The 2nd complainant also maintained that He saw and recognised the appellant as the person who cut him on the left side of his nose and right hand fingers. It is evident that the incident occurred at 8. 00 p.m. when it was already dark. The complainant however maintained that there was torch light. 1st complainant explained that the Appellant moved very close to him and He was therefore able to recognise him. Both complainants knew the appellant very well as the appellant was a brother to 2nd complainant and a cousin to 1st complainant. The possibility of a mistaken identification was therefore minimal. Moreover, in his defence the Appellant did not deny having had a confrontation with the two complainants on the same date and time as alleged by the complainant. What was actually in dispute is what transpired when the two complainants and the appellant had a confrontation.
According to the appellant “a struggle ensued but I got away” but in cross-examination the appellant contradicts himself when He claimed that He escaped from the complainants and that they did not have any physical contact. The version given by the appellant cannot however be true. Both complainants sought refuge at the house of Joseph Kihara (P.W.3) who had also heard the commotion outside. Both were injured and this was consistent with the evidence of the complainants that they were the ones who were attacked. The trial magistrate who saw and assessed the demeanour of the witnesses believed the version of the complainants and rejected that of the appellant and I have no reason to differ with him.

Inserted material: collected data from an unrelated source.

-- ==== Sys2Proof/Machine/Random.lean ====
section
/-! DEFINITION. The random number instruction (45_random.md R220, R221). -/

namespace Sys2Proof.Machine

/-- `RandomByte()` (R221): a free value, a fresh one for each draw (notes/assumptions/3.md). -/
def State.randomByte (s : State) : Byte := Config.randomByte s.draws

/-- The next draw is another one. -/
def State.countDraw (s : State) : State := { s with draws := s.draws + 1 }

/-- `RND Vx, byte` (R220). -/
def execRnd (x : RegIx) (kk : Byte) (s : State) : Host.Outcome State Fault Refusal :=
  .next (s.setV x (s.randomByte &&& kk)).countDraw

end Sys2Proof.Machine
end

As regards the failure of the complainants to identify the appellant to P.W.3 the person who had attacked them, would not attach much significance to this failure as it is evident that the complainants were at this time both in pain and more concerned with escaping and P.W.3 assisted them by showing them an alternative escape route. There was therefore no time for details.
It is true that there were certain inconsistencies regarding the recovery of the teeth and whether both complainants went back to the scene after the incident. This was however not such a crucial inconsistency noting that it relates to events after the alleged assault. I am satisfied that there was sufficient evidence to sustain the appellant’s convictions on both counts 1 and 2.
As regards the sentence, given the mitigating factors put forward by the appellant, the sentence of 18 months imprisonment imposed in respect of count 1 was rather excessive. I would therefore reduce the same to a fine of Kshs.60,000/= in default to serve 12 months imprisonment.
The upshot of the above is that I dismiss the appeal against both convictions but allow the appeal against sentence to the extent of setting aside the sentence of 18 months imprisonment in respect of the 1st count of causing Grievious harm and substituting thereof a fine of Kshs.60,000/- in default to serve 12 months imprisonment.
Orders accordingly.
Dated, signed and delivered this 1st day of February 2007.